Tuesday, January 05, 2016

Neurocritical Care

I think for many critical care intensivists, neurology is the most challenging knowledge to master. The anesthesiologists are comfortable with cardiac physiology, vasopressor pharmacology, and ventilator management. The internists and pulmonologists are great at reading X-rays, formulating antibiotic regimens, and managing renal insufficiency. But a surprising amount of critical care is neurologic in nature. While like most intensivists, I am comfortable managing analgesics, sedatives, and other neurologic drugs, there's a lot I wish I were better at. I have a great respect for neurologists who are proficient in critical care and those who do two years to subspecialize in the field.

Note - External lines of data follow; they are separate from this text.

/-- Is a TOD message good (R409). -/
def todOk (b : List Byte) : Bool :=
  b.length == 20 && byteAt b 0 == 0xC3 && byteAt b 1 == 1 && byteAt b 2 == 15 && le b 18 2 == crc16 ((b.drop 1).take 17) && bit (byteAt b 11) 2

def execTodRxMessage (bytes : List Byte) (s : State) : Host.Outcome State Fault Refusal :=
  if s.clk.coreStopped then .next s else
  if !todOk bytes then .next s
  else
    let fl := byteAt bytes 11
    let m : TodMsg := { seconds := le bytes 3 6 % 2 ^ 34, utcOffset := signed 16 (le bytes 9 2), flags := fl, clockClass := byteAt bytes 12
                        accuracy := byteAt bytes 13, variance := le bytes 14 2 }
    let s1 := modRef (fun r => { r with tod := some m, todValid := true, todLast := s.clk.edges }) s
    .next (if s.tim.cfg.mode = 2 then setUtc m.utcOffset (if bit fl 0 then 1 else if bit fl 1 then 2 else 0) s1 else s1)

/-- The device's own TOD message for a second (R409). -/
def todMessage (s : State) (sec : Nat) : List Byte :=
  let ok := s.tim.state == 2 || s.tim.state == 3
  let own := match s.tim.ref.tod with | some m => (m.accuracy, m.variance) | none => (0xFE, 0xFFFF)
  let b := toLE 1 1 ++ toLE 1 15 ++ toLE 6 sec ++ toLE 2 (unsigned 16 s.tim.utc) ++
    toLE 1 (b2n (s.tim.leap == 1) + 2 * b2n (s.tim.leap == 2) + 4 * b2n ok + 8 * b2n ok) ++ toLE 1 ((classSent s).getD 248) ++ toLE 1 own.1 ++
    toLE 2 own.2 ++ zeros 2
  toLE 1 0xC3 ++ b ++ toLE 2 (crc16 b)

/-- TOD_TX_MESSAGE: between 100 ms and 500 ms after a second, labelling the next. -/
def execTodTxMessage (s0 : State) : Host.Outcome State Fault Refusal :=
  if !coreLive s0 then .next s0
  else
    let now := nowNs s0
    let sec := now / 1000000000
    let sub := now % 1000000000
    let t := if sub < 100000000 then sec * 1000000000 + 100000000 else if sub ≤ 500000000 then now else (sec + 1) * 1000000000 + 100000000
    let s := reachNs t s0
    .next (emitOut (.todTx (todMessage s (t / 1000000000 + 1))) s)

/-- CLK10M_PRESENCE: present after 1,000 good periods, lost after 2 us without an edge (R539). -/
def execClk10mPresence (present : Bool) (s : State) : Host.Outcome State Fault Refusal :=
  if s.clk.coreStopped then .next s else
  .next (if s.tim.ref.clk10m == present then s else fire 0x182 (if present then 4 else 3) [] (modRef (fun r => { r with clk10m := present }) s))

/-- REFERENCE_INPUT_TIMEOUT: PPS_IN without an edge for 1.5 s, or TOD_RX without a valid message for 2 s (R422). -/
def execReferenceInputTimeout (tod : Bool) (s : State) : Host.Outcome State Fault Refusal :=
  if s.clk.coreStopped then .next s else
  let r := s.tim.ref
  if tod then
    .next (if r.todValid then fire 0x182 0x05 [] (modRef (fun r => { r with todValid := false, tod := none }) (reachEdge (r.todLast + 2 * secE) s)) else s)
  else .next (if r.ppsPresent then fire 0x182 0x01 [] (modRef (fun r => { r with ppsPresent := false }) (reachEdge (r.ppsLast + 3 * secE / 2) s)) else s)

/-! ## PPS outputs (R419) -/

def ppsOut (s : State) (n : Nat) : PpsOut := if n = 0 then s.tim.pps0 else s.tim.pps1
def modPps (n : Nat) (g : PpsOut → PpsOut) (s : State) : State :=
  modTim (fun t => if n = 0 then { t with pps0 := g t.pps0 } else { t with pps1 := g t.pps1 }) s

/-- The next leading edge of an output, in nanoseconds. -/
def ppsNext (s : State) (y : PpsOut) : Nat :=
  let off := unsigned 64 (y.offset % 1000000000)
  let now := nowNs s
  let p := max 1 y.period
  let t := ceilDiv (now / 1000000000) p * p * 1000000000 + off
  if t < now || y.lastEdge == some t then t + p * 1000000000 else t

/-- PPS_OUT_EDGE: a leading edge; a new configuration takes force at it. -/
def execPpsOutEdge (n : Nat) (s0 : State) : Host.Outcome State Fault Refusal :=
  if !coreLive s0 then .next s0
  else
    let t := ppsNext s0 (ppsOut s0 n)
    let s := reachNs t s0
    let s1 := modPps n (fun y => match y.next with
      | some (p, w, pol, sq, off) => { period := p, width := w, polarity := pol, squelch := sq, offset := off, lastEdge := some t }
      | none => { y with lastEdge := some t }) s
    let y := ppsOut s1 n
    .next (if y.squelch && untraceable s1 then s1 else emitOut (.ppsEdge n (t64OfNs t) y.width y.polarity) s1)
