-- ==== Sys2Proof/Machine/Dispatch.lean ====
section
/-! DEFINITION. The dispatch of a command to its meaning: one arm per row of spec/opcode_table.json. -/

namespace Sys2Proof.Machine
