-- ==== Sys2Proof/WellFormed.lean ====
section
/-! DEFINITION. Well-formed commands: every operand in the range that the spec gives it (spec/00 R4-R6; spec/02 R55, R69; spec/15 R486, R488). -/

namespace Sys2Proof

/-- An endpoint of the device: one of four ring pairs, a port with a 48-bit source address, the SPI target (R69, R84, R90). -/
def Endpoint.wf : Endpoint → Bool
  | .ring k => decide (k < 4)
  | .inband port addr => decide (port < 64) && decide (addr < 2 ^ 48)
  | .spi => true

/-- A packet whose fields have the widths of its header (R55), its trailer 32 bits and its VLAN tag 16. -/
def Packet.wf (p : Packet) : Bool :=
  p.src.wf && decide (p.verMajor < 256) && decide (p.verMinor < 256) && decide (p.flags < 256) && decide (p.opcode < 65536) &&
  decide (p.tag < 65536) && decide (p.session < 256) && decide (p.paramLen < 65536) && decide (p.reserved < 2 ^ 40) &&
  decide (p.trailer < 2 ^ 32) && decide (p.vlan.getD 0 < 65536)

/-- Ports, classes, Beds, Tines, halves, channels, ranks, lanes, masters, session slots, slice clocks, rails, ring pairs, byte enables, event
registers, vectors, crossbar points, handles, window offsets and 32-bit values are in range; what the outside supplies is any. -/
def Instr.wf : Instr → Bool
  | .powerOnDetect _ _ _ => true
  | .resetNAssert _ _ _ => true
  | .fallowRelease _ _ _ _ => true
  | .headlandRelease => true
  | .optionLoad => true
  | .cpBootStart => true
  | .firmwareAuthenticated _ _ => true
  | .furrowDomainRelease _ _ _ _ => true
  | .portDomainRelease => true
  | .releasePllTimeout => true
  | .xtalFalStop => true
  | .pllShLockLoss => true
  | .furrowPllLockLoss _ => true
  | .headlandPllLoss => true
  | .railMonitor _ => true
  | .supplyOverRange rail => decide (rail < 8)
  | .vbakLow => true
  | .furrowRailLoss _ => true
  | .thermalSensorUpdate _ _ => true
  | .pcieLinkUp _ _ => true
  | .pcieLinkDown => true
  | .pciePerst => true
  | .sliceClockStart slice => decide (slice < 4)
  | .sliceFallowExpiry clock => decide (clock < 12)
  | .bedWake bed => decide (bed < 16)
  | .furrowCoreWakeForTimer _ => true
  | .scrubRead _ _ _ _ => true
  | .startOfFrame p _ => decide (p < 64)
  | .rxFrameEnd p _ _ _ => decide (p < 64)
  | .oversizeDetect p => decide (p < 64)
  | .pauseTimerExpiry p cls => decide (p < 64) && decide (cls < 8)
  | .pauseWatchdogExpiry p cls => decide (p < 64) && decide (cls < 8)
  | .pauseIgnoreEnd p cls => decide (p < 64) && decide (cls < 8)
  | .linkDown p _ _ h => decide (p < 64) && decide (h.lane < 64) && h.headers.all (fun v => decide (v < 4))
  | .linkUp p g => decide (p < 64) && decide (g.lane < 64) && g.headers.all (fun v => decide (v < 4)) && decide (g.step < 16)
  | .retrain m _ => decide (m < 64)
  | .adaptationFreeze m _ => decide (m < 64)
  | .adaptationResume m r => decide (m < 64) && decide (r.step < 16)
  | .fecDegradeWindow p _ _ _ => decide (p < 64)
  | .phyPoll p status => decide (p < 64) && status.all (fun v => decide (v < 65536))
  | .bringupStart p => decide (p < 64)
  | .autonegComplete p _ _ _ => decide (p < 64)
  | .stepWaitExpiry p => decide (p < 64)
  | .stepFailTimeout p => decide (p < 64)
  | .bringupRestart p => decide (p < 64)
  | .i2cBusRecovery k _ => decide (k < 8)
  | .i2cRecoveryRetry k _ => decide (k < 8)
  | .modulePoll m _ _ => decide (m < 64)
  | .moduleDataReady m _ _ _ _ => decide (m < 64)
  | .ddmSample m temp r alarms => decide (m < 64) && (temp :: r.vcc :: (r.bias ++ r.tx ++ r.rx)).all (fun v => decide (v < 65536)) &&
    r.bias.length ≤ 4 && r.tx.length ≤ 4 && r.rx.length ≤ 4 && decide (alarms < 2 ^ 48)
  | .ledgerDailyWrite m => decide (m < 64)
  | .ledgerWriteDone m _ => decide (m < 64)
  | .harrowDecision _ _ _ => true
  | .harrowFrameEnd _ _ => true
  | .fragmentSweep _ => true
  | .bankFlip => true
  | .bankSwapComplete => true
  | .learnInsert _ => true
  | .ageingSweep _ => true
  | .stagingRecordRetire => true
  | .shadowCompareUnit _ _ _ => true
  | .activationStart bed => decide (bed < 16)
  | .recordFetchDone bed_ _ => decide (bed_ < 16)
  | .aluR bed tine => decide (bed < 16) && decide (tine < 64)
  | .addi bed tine => decide (bed < 16) && decide (tine < 64)
  | .andiOriXori bed tine => decide (bed < 16) && decide (tine < 64)
  | .sltiSltiu bed tine => decide (bed < 16) && decide (tine < 64)
  | .slliSrliSrai bed tine => decide (bed < 16) && decide (tine < 64)
  | .lui bed tine => decide (bed < 16) && decide (tine < 64)
  | .branch bed tine => decide (bed < 16) && decide (tine < 64)
  | .jal bed tine => decide (bed < 16) && decide (tine < 64)
  | .jalr bed tine => decide (bed < 16) && decide (tine < 64)
  | .load bed tine => decide (bed < 16) && decide (tine < 64)
  | .store bed tine => decide (bed < 16) && decide (tine < 64)
  | .cld bed tine => decide (bed < 16) && decide (tine < 64)
  | .pld bed tine => decide (bed < 16) && decide (tine < 64)
  | .wsel bed tine => decide (bed < 16) && decide (tine < 64)
  | .wld bed tine => decide (bed < 16) && decide (tine < 64)
  | .bers bed tine => decide (bed < 16) && decide (tine < 64)
  | .crc bed tine => decide (bed < 16) && decide (tine < 64)
  | .hash bed tine => decide (bed < 16) && decide (tine < 64)
  | .sld bed tine => decide (bed < 16) && decide (tine < 64)
  | .sst bed tine => decide (bed < 16) && decide (tine < 64)
  | .srel bed tine => decide (bed < 16) && decide (tine < 64)
  | .hst bed tine => decide (bed < 16) && decide (tine < 64)
  | .trd bed tine => decide (bed < 16) && decide (tine < 64)
  | .tmset bed tine => decide (bed < 16) && decide (tine < 64)
  | .akey bed tine => decide (bed < 16) && decide (tine < 64)
  | .auth bed tine => decide (bed < 16) && decide (tine < 64)
  | .authUnitDone bed tine => decide (bed < 16) && decide (tine < 64)
  | .emit bed tine => decide (bed < 16) && decide (tine < 64)
  | .vrd bed tine => decide (bed < 16) && decide (tine < 64)
  | .illegalInstruction bed tine => decide (bed < 16) && decide (tine < 64)
  | .budgetExceeded bed tine => decide (bed < 16) && decide (tine < 64)
  | .verdictRelease bed _ => decide (bed < 16)
  | .bedLockup bed_ _ => decide (bed_ < 16)
  | .deadlineFire bed_ => decide (bed_ < 16)
  | .timerQueueRetry bed_ => decide (bed_ < 16)
  | .imageActivationComplete bed_ => decide (bed_ < 16)
  | .tineImageVerified => true
  | .cellRequest h _ _ => decide (h < 2)
  | .rebuildScanComplete h _ => decide (h < 2)
  | .granaryAdmit _ _ => true
  | .copyComplete _ half => decide (half < 2)
  | .spillWrite _ _ => true
  | .refillRequest _ inp out cls => decide (inp < 72) && decide (out < 72) && decide (cls < 8)
  | .refillRetry => true
  | .residenceCheck _ inp out cls => decide (inp < 72) && decide (out < 72) && decide (cls < 8)
  | .crossbarMatch _ _ => true
  | .crossbarParityError _ _ => true
  | .egressUnderrun p => decide (p < 64)
  | .headerTransfer _ _ => true
  | .headerTransferTimeout _ _ => true
  | .tc7WaitTimeout _ inp out => decide (inp < 72) && decide (out < 72)
  | .winnowArrival p _ => decide (p < 64)
  | .drillStartOpportunity p => decide (p < 64)
  | .txFrameEnd p => decide (p < 64)
  | .streamShaperRelease handle => decide (handle < 0x100000)
  | .gateTransition p => decide (p < 64)
  | .gateListTakeover p => decide (p < 64)
  | .verifyTimer p => decide (p < 64)
  | .verifyRespondRx p => decide (p < 64)
  | .twinSweep => true
  | .nodeForget => true
  | .turnFilterExpiry p => decide (p < 64)
  | .frerRecoveryTimeout handle p => decide (handle < 0x100000) && decide (p < 64)
  | .latentErrorTest handle p => decide (handle < 0x100000) && decide (p < 64)
  | .digestClose _ _ => true
  | .digestCompare => true
  | .digestMissTimeout _ => true
  | .headlandAlarm => true
  | .arbRuling _ => true
  | .arbStatusIn _ => true
  | .arbRulingTimeout => true
  | .arbLinkDown => true
  | .arbStatusOut => true
  | .turnStart => true
  | .turnEnd => true
  | .laneFlushComplete _ => true
  | .restartCopyDone => true
  | .restartAdmission => true
  | .restartFailTimeout => true
  | .timeCorrection => true
  | .replicaCompare _ _ => true
  | .referenceLoss => true
  | .holdoverExpiry => true
  | .holdoverExtMeasure _ => true
  | .ppsInEdge => true
  | .todRxMessage _ => true
  | .todTxMessage => true
  | .clk10mPresence _ => true
  | .ptpMessageRx => true
  | .ptpMessageTx p _ => decide (p < 64)
  | .announceReceiptTimeout p => decide (p < 64)
  | .stampFifoRead p => decide (p < 64)
  | .irigFrame _ _ => true
  | .ppsOutEdge n => decide (n < 2)
  | .leapApply => true
  | .gpioEdgeAccept n => decide (n < 32)
  | .gpioChatterQuiet n => decide (n < 32)
  | .journalRecordWrite => true
  | .journalHoldoffExpiry => true
  | .vectorHoldoffExpiry v => decide (v < 64)
  | .gleanerTransferArrival => true
  | .gleanerPairTimeout _ => true
  | .gleanerRecordRelease _ => true
  | .gleanerRecordWrite _ => true
  | .gleanerFreeze => true
  | .gleanerFrozen => true
  | .gleanerInitComplete => true
  | .gleanerCopyDone _ => true
  | .mirrorGraceExpiry _ _ => true
  | .stookTick => true
  | .stookSnapshotWritten _ => true
  | .refreshDue ch rank _ => decide (ch < 2) && decide (rank < 2)
  | .selfRefreshEntry ch => decide (ch < 2)
  | .patrolRead ch abp0 bch0 abp1 bch1 poison => decide (ch < 2) && decide (abp0 < 256) && decide (bch0 < 3) && decide (abp1 < 256) && decide (bch1 < 3) && decide (poison < 4)
  | .deepStoreReadDone client ch half abp _ bch _ _ => decide (1 ≤ client) && decide (client ≤ 5) && decide (ch < 2) && decide (half < 2 ^ 29) && decide (abp < 256) && decide (bch < 3)
  | .disturbWindowClear ch => decide (ch < 2)
  | .spillDrainTimeout => true
  | .dramTrainingDone _ _ _ _ => true
  | .regionInitDone => true
  | .laneEyeDone m _ _ _ => decide (m < 64)
  | .addrFlushDone => true
  | .optionBurnDone _ _ _ => true
  | .cpReloadDone _ _ => true
  | .lastTraceableTimeWrite => true
  | .idleTimeout slot => decide (slot < 4)
  | .maintainLockoutEnd => true
  | .spiStatus => true
  | .spiWrite _ _ _ => true
  | .spiRead _ => true
  | .ringCmdTail k be value => decide (k < 4) && decide (be < 16) && decide (value < 0x100000000)
  | .ringDescriptorFetch k _ _ _ _ => decide (k < 4)
  | .ringRplTail k be value => decide (k < 4) && decide (be < 16) && decide (value < 0x100000000)
  | .ringPairEnable k _ => decide (k < 4)
  | .ringPairDisable k _ => decide (k < 4)
  | .ringFaultRead k be => decide (k < 4) && decide (be < 16)
  | .windowFaultRead be => decide (be < 16)
  | .noncontigAccess off be _ => decide (off < 0x4000) && decide (be < 16)
  | .eventStatusRead r be => decide (r < 32) && decide (be < 16)
  | .eventMaskWrite r be value => decide (r < 32) && decide (be < 16) && decide (value < 0x100000000)
  | .journalConsumerWrite be value => decide (be < 16) && decide (value < 0x100000000)
  | .hfrTxTail be value => decide (be < 16) && decide (value < 0x100000000)
  | .hostFrameSend _ _ => true
  | .hfrRxTail be value => decide (be < 16) && decide (value < 0x100000000)
  | .hfrTxEnable _ => true
  | .hfrRxEnable _ => true
  | .hfrFaultRead be => decide (be < 16)
  | .msixVectorMaskWrite v _ => decide (v < 64)
  | .registerWrite off be value => decide (off < 0x4000) && decide (be < 16) && decide (value < 0x100000000)
  | .openSession p => p.wf
  | .closeSession p => p.wf
  | .getIdentity p => p.wf
  | .getState p => p.wf
  | .setState p => p.wf
  | .echo p => p.wf
  | .portConfigure p => p.wf
  | .portEnable p => p.wf
  | .portStatus p => p.wf
  | .laneTune p => p.wf
  | .laneEye p => p.wf
  | .macFilterSet p => p.wf
  | .macStatsRead p => p.wf
  | .xcvrRead p => p.wf
  | .xcvrLedgerRead p => p.wf
  | .xcvrLedgerWrite p => p.wf
  | .xcvrRetire p => p.wf
  | .harrowStageLoad p => p.wf
  | .harrowBankSwap p => p.wf
  | .harrowPatternLoad p => p.wf
  | .fragmentTableRead p => p.wf
  | .addrAdd p => p.wf
  | .addrDelete p => p.wf
  | .addrLookup p => p.wf
  | .addrFlush p => p.wf
  | .ageingSet p => p.wf
  | .shadowSet p => p.wf
  | .shadowStatus p => p.wf
  | .mgroupSet p => p.wf
  | .streamBind p => p.wf
  | .streamUnbind p => p.wf
  | .streamRead p => p.wf
  | .streamSupervise p => p.wf
  | .keySlotWrite p => p.wf
  | .tineImageLoad p => p.wf
  | .tineImageActivate p => p.wf
  | .tineSampleSet p => p.wf
  | .bedStatus p => p.wf
  | .poolSet p => p.wf
  | .poolRead p => p.wf
  | .queueRead p => p.wf
  | .residenceLimitSet p => p.wf
  | .deepStoreSet p => p.wf
  | .drillSet p => p.wf
  | .shaperSet p => p.wf
  | .meterSet p => p.wf
  | .gateListSet p => p.wf
  | .preemptSet p => p.wf
  | .furrowStatus p => p.wf
  | .headlandPolicySet p => p.wf
  | .headlandTurn p => p.wf
  | .furrowRestart p => p.wf
  | .prpPairSet p => p.wf
  | .hsrRingSet p => p.wf
  | .frerSet p => p.wf
  | .winnowRead p => p.wf
  | .clockConfigure p => p.wf
  | .clockStatus p => p.wf
  | .ptpPortSet p => p.wf
  | .irigSet p => p.wf
  | .gpioCaptureSet p => p.wf
  | .journalSet p => p.wf
  | .eventRouteSet p => p.wf
  | .gleanerSet p => p.wf
  | .gleanerTrigger p => p.wf
  | .mirrorSet p => p.wf
  | .stookSet p => p.wf
  | .counterSelect p => p.wf
  | .stookNow p => p.wf
  | .dramConfigure p => p.wf
  | .dramTrain p => p.wf
  | .dramStatus p => p.wf
  | .dramMapSet p => p.wf
  | .optionRead p => p.wf
  | .optionBurn p => p.wf
  | .retainedRead p => p.wf
  | .retainedWrite p => p.wf
  | .configDigest p => p.wf
  | .cpReload p => p.wf
  | .thermalStatus p => p.wf
  | .fallowMirrorRefresh => true
  | .irigOutFrame => true
  | .scheduledEventWake p => decide (p < 64)
  | .gpioInputChange n _ => decide (n < 32)
  | .deepStorePllLockLoss => true
  | .verifyMpacketRx p => decide (p < 64)
  | .bedFallowStop bed => decide (bed < 16)
  | .referenceInputTimeout _ => true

Even in a community hospital, I see so many variations on altered mental status in the intensive care unit. A patient with a history of seizures has jerking motions; the treating physician gives too much benzodiazepine and the patient is so somnolent she is intubated. She has significant liver and kidney disease, and in the ensuing few days, we have to tease out whether her persistent somnolence is nonconvulsive seizures or residual anti-seizure medication. After an emergency surgery for a bowel perforation, a patient is very slow to wake up. When he does, he cannot move his arms, but the distribution of his weakness does not occur in a common stroke pattern. An alcoholic with cirrhosis comes in with a stroke; after several days of confusion, we struggle to figure out whether it's encephalopathy from his liver, symptoms of his stroke, or the beginning of alcohol withdrawal.

None of these situations are altogether too difficult, but seeing so many in a week helps me realize that I want to get better at neurology. I am working to better understand how to read head CTs, when to order EEG, and how to use a precise neurologic exam to tease apart similar diagnoses. Luckily, we have a dedicated and brilliant neurology consultant who takes his time to dig deep into these problems and teach us when he can. This, I suppose, is one example of how learning never stops.